Al-Husayn was a Musawid, a descendant of the Shi'a imam, Musa al-Kazim (d. 799). He had three sons: Abu Muhammad al-Qasim, Abu'l-Qasim Ali, known as al-Sharif al-Murtada, and Abu'l-Hasan Muhammad, better known as al-Sharif al-Radi.

Al-Husayn was the first member of his family to be appointed as dean of the Alids (naqib al-ashraf) by the Buyid emir of Iraq, Mu'izz al-Dawla, on 7 June 965. The post also entailed the supervision of the Hajj pilgrim caravans, until 970, when it returned to the responsibility of the Banu Yahya family of Kufa.

As descendants of Musa, al-Husayn and his family were Twelver Shi'a, which caused reactions among some of the Alids, accustomed to be led by a member of the Hasanid line; as a result, some Alids refused to recognize his authority and asked to be exempted from it. Al-Husayn established a good and close relationship with the new emir, Izz al-Dawla, who kept him in office and assigned him in 968/9 to mediate between the Hamdanid emir of Mosul, Abu Taghlib, and his younger half-brother Abu'l-Muzzafar Hamdan. After riots erupted in Baghdad in 971, al-Husayn was dismissed, but still retained the favour of Izz al-Dawla, who entrusted him with the peace negotiations with the Hamdanids in 972/3.

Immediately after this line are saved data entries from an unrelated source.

-- ==== Sys2Proof/Machine/Lfsr.lean ====
section
/-! DEFINITION. The core operations on the register bank (spec 40_lfsr_core.md R51 to R64). Each loop of
the spec is a structural recursion on its number of iterations. -/

namespace Sys2Proof.Machine

/-- Tap mask of R1, positions 18, 17, 16, 13 (10_state.md R18). -/
def tap1 : BitVec 19 := 0x072000

/-- Tap mask of R2, positions 21, 20 (R18). -/
def tap2 : BitVec 22 := 0x300000

/-- Tap mask of R3, positions 22, 21, 20, 7 (R18). -/
def tap3 : BitVec 23 := 0x700080

/-- The XOR of the low n bits of v. -/
def parityBelow {w : Nat} (v : BitVec w) : Nat → Bool
  | 0 => false
  | n + 1 => parityBelow v n ^^ v.getLsbD n

/-- `parity(v)`, the XOR of all bits of v (00_scope.md R13). -/
def parity {w : Nat} (v : BitVec w) : Bool := parityBelow v w

/-- `(v << 1) | b` in the width of v: the most-significant bit is lost (R52). -/
def shiftIn {w : Nat} (v : BitVec w) (b : Bool) : BitVec w :=
  (v <<< 1) ||| (BitVec.ofBool b).setWidth w

/-- `feedback(Rn)`, from the current, pre-shift state (R51). -/
def Bank.feedback : Reg → Bank → Bool
  | .r1, b => parity (b.r1 &&& tap1)
  | .r2, b => parity (b.r2 &&& tap2)
  | .r3, b => parity (b.r3 &&& tap3)

/-- `shift(Rn, x)` (R52). -/
def Bank.shift : Reg → Bool → Bank → Bank
  | .r1, x, b => { b with r1 := shiftIn b.r1 x }
  | .r2, x, b => { b with r2 := shiftIn b.r2 x }
  | .r3, x, b => { b with r3 := shiftIn b.r3 x }

/-- `clocking_bit(Rn)`: R1[8], R2[10], R3[10] (R53). -/
def Bank.clockingBit : Reg → Bank → Bool
  | .r1, b => b.r1.getLsbD 8
  | .r2, b => b.r2.getLsbD 10
  | .r3, b => b.r3.getLsbD 10

/-- One register's part of a mixing cycle: `shift(Rn, x ^ feedback(Rn))` (R54). -/
def mixRegister (n : Reg) (x : Bool) (b : Bank) : Bank :=
  b.shift n (x ^^ b.feedback n)

/-- `mixing_cycle(x)`: all three registers shift, in the order R1, R2, R3 (R54). -/
def mixingCycle (x : Bool) (b : Bank) : Bank :=
  mixRegister .r3 x (mixRegister .r2 x (mixRegister .r1 x b))

/-- Mixing cycles with bits 0, 1, ..., n-1 of v, in that order (R55, R56). -/
def mixBits {w : Nat} (v : BitVec w) : Nat → Bank → Bank
  | 0, b => b
  | n + 1, b => mixingCycle (v.getLsbD n) (mixBits v n b)

/-- `mix_key`: 64 cycles, least-significant key bit first (R55). -/
def mixKey (key : BitVec 64) (b : Bank) : Bank := mixBits key 64 b

/-- `mix_frame_number`: 22 cycles, least-significant bit of FN first (R56). -/
def mixFrameNumber (fn : BitVec 22) (b : Bank) : Bank := mixBits fn 22 b

/-- `majority(c1, c2, c3)`: 1 if at least two of the bits are 1 (R57). -/
def majority (c1 c2 c3 : Bool) : Bool := decide (2 ≤ c1.toNat + c2.toNat + c3.toNat)

/-- One branch of a majority cycle: `if go then shift(Rn, feedback(Rn))`, the feedback taken from Rn as it
stands at that line (R58, R59). -/
def clockIf (go : Bool) (n : Reg) (b : Bank) : Bank :=
  if go then b.shift n (b.feedback n) else b

/-- The register that the register-3 branch shifts: R3 (R58), or R1 in the bug-compatible build (R59). -/
def thirdBranch (bug : Bool) : Reg := if bug then .r1 else .r3

/-- `majority_cycle` with P_R3_BUG_COMPAT = bug: the three clocking bits are read before any shift, then
the branches run in the order R1, R2, R3 (R58, R59). -/
def majorityCycle (bug : Bool) (b : Bank) : Bank :=
  let c1 := b.clockingBit .r1
  let c2 := b.clockingBit .r2
  let c3 := b.clockingBit .r3
  let m := majority c1 c2 c3
  clockIf (c3 == m) (thirdBranch bug) (clockIf (c2 == m) .r2 (clockIf (c1 == m) .r1 b))

/-- n majority cycles. -/
def majorityCycles (bug : Bool) : Nat → Bank → Bank
  | 0, b => b
  | n + 1, b => majorityCycle bug (majorityCycles bug n b)

/-- `warm_up`: 100 majority cycles with no output (R61). -/
def warmUp (bug : Bool) (b : Bank) : Bank := majorityCycles bug 100 b

/-- The clear-or-keep step of seeding (R60). -/
def clearOrKeep (clear : Bool) (b : Bank) : Bank :=
  if clear then { r1 := 0, r2 := 0, r3 := 0 } else b

/-- `seed()`: clear if P_CLEAR_ON_INIT, mix the key, mix the frame number, warm up (R60). -/
def seed (build : Build) (key : BitVec 64) (fn : BitVec 22) (b : Bank) : Bank :=
  warmUp build.r3BugCompat (mixFrameNumber fn (mixKey key (clearOrKeep build.clearOnInit b)))

/-- The XOR of the most-significant bits of the three registers (R62). -/
def Bank.outputXor (b : Bank) : Bool := b.r1.getLsbD 18 ^^ b.r2.getLsbD 21 ^^ b.r3.getLsbD 22

/-- `output_bit()`: a majority cycle first, then the output taken after it (R62). -/
def outputBit (bug : Bool) (b : Bank) : Bool × Bank :=
  let b' := majorityCycle bug b
  (b'.outputXor, b')

/-- n output bits shifted into a byte, the first one most significant (R63). -/
def outputBits (bug : Bool) : Nat → Bank → Byte × Bank
  | 0, b => (0, b)
  | n + 1, b =>
    let p := outputBits bug n b
    let q := outputBit bug p.2
    (shiftIn p.1 q.1, q.2)

/-- `output_byte()`: 8 output bits (R63). -/
def outputByte (bug : Bool) (b : Bank) : Byte × Bank := outputBits bug 8 b

/-- n output bytes in the order they are produced (R64). -/
def outputBytes (bug : Bool) : (n : Nat) → Bank → Vector Byte n × Bank
  | 0, b => (#v[], b)
  | n + 1, b =>
    let p := outputBytes bug n b
    let q := outputByte bug p.2
    (p.1.push q.1, q.2)

/-- `keystream_frame()`: 57 bytes, continuously (R64), and the registers it leaves. -/
def keystreamFrame (bug : Bool) (b : Bank) : Buffer × Bank := outputBytes bug 57 b

end Sys2Proof.Machine
end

When Adud al-Dawla first seized Baghdad in 975, al-Husayn was restored as naqib al-ashraf in August/September, and retained by Izz al-Dawla after his return to the city, and again by Adud al-Dawla when he finally took control of Iraq in 978. More than that, al-Husayn was appointed to lead the conquest and pacification of formerly Hamdanid Upper Mesopotamia, which he successfully carried out in 978–979. Once Adud al-Dawla's position was secure, however, he did not hesitate to strike against the incumbent elites of Iraq: in August /September 979, al-Husayn was accused of embezzlement and deposed, and exiled along with his brother, Ahmad, to Fars. The Zaydi-leaning Alid Muhammad ibn Umar, and the chief qadi and friend of al-Husayn, Ibn Ma'ruf, also fell victim to this purge, and were banished to Fars. The exiles were released from confinement after the death of Adud al-Dawla in 983, but remained in exile in Fars until 987, when the Buyid emir of Fars, Sharaf al-Dawla, also seized control of Iraq. The 12th-century historian Ibn al-Jawzi claims that al-Husayn was reappointed as naqib al-ashraf, until he resigned in September 989 due to illness, but this is not corroborated in other sources.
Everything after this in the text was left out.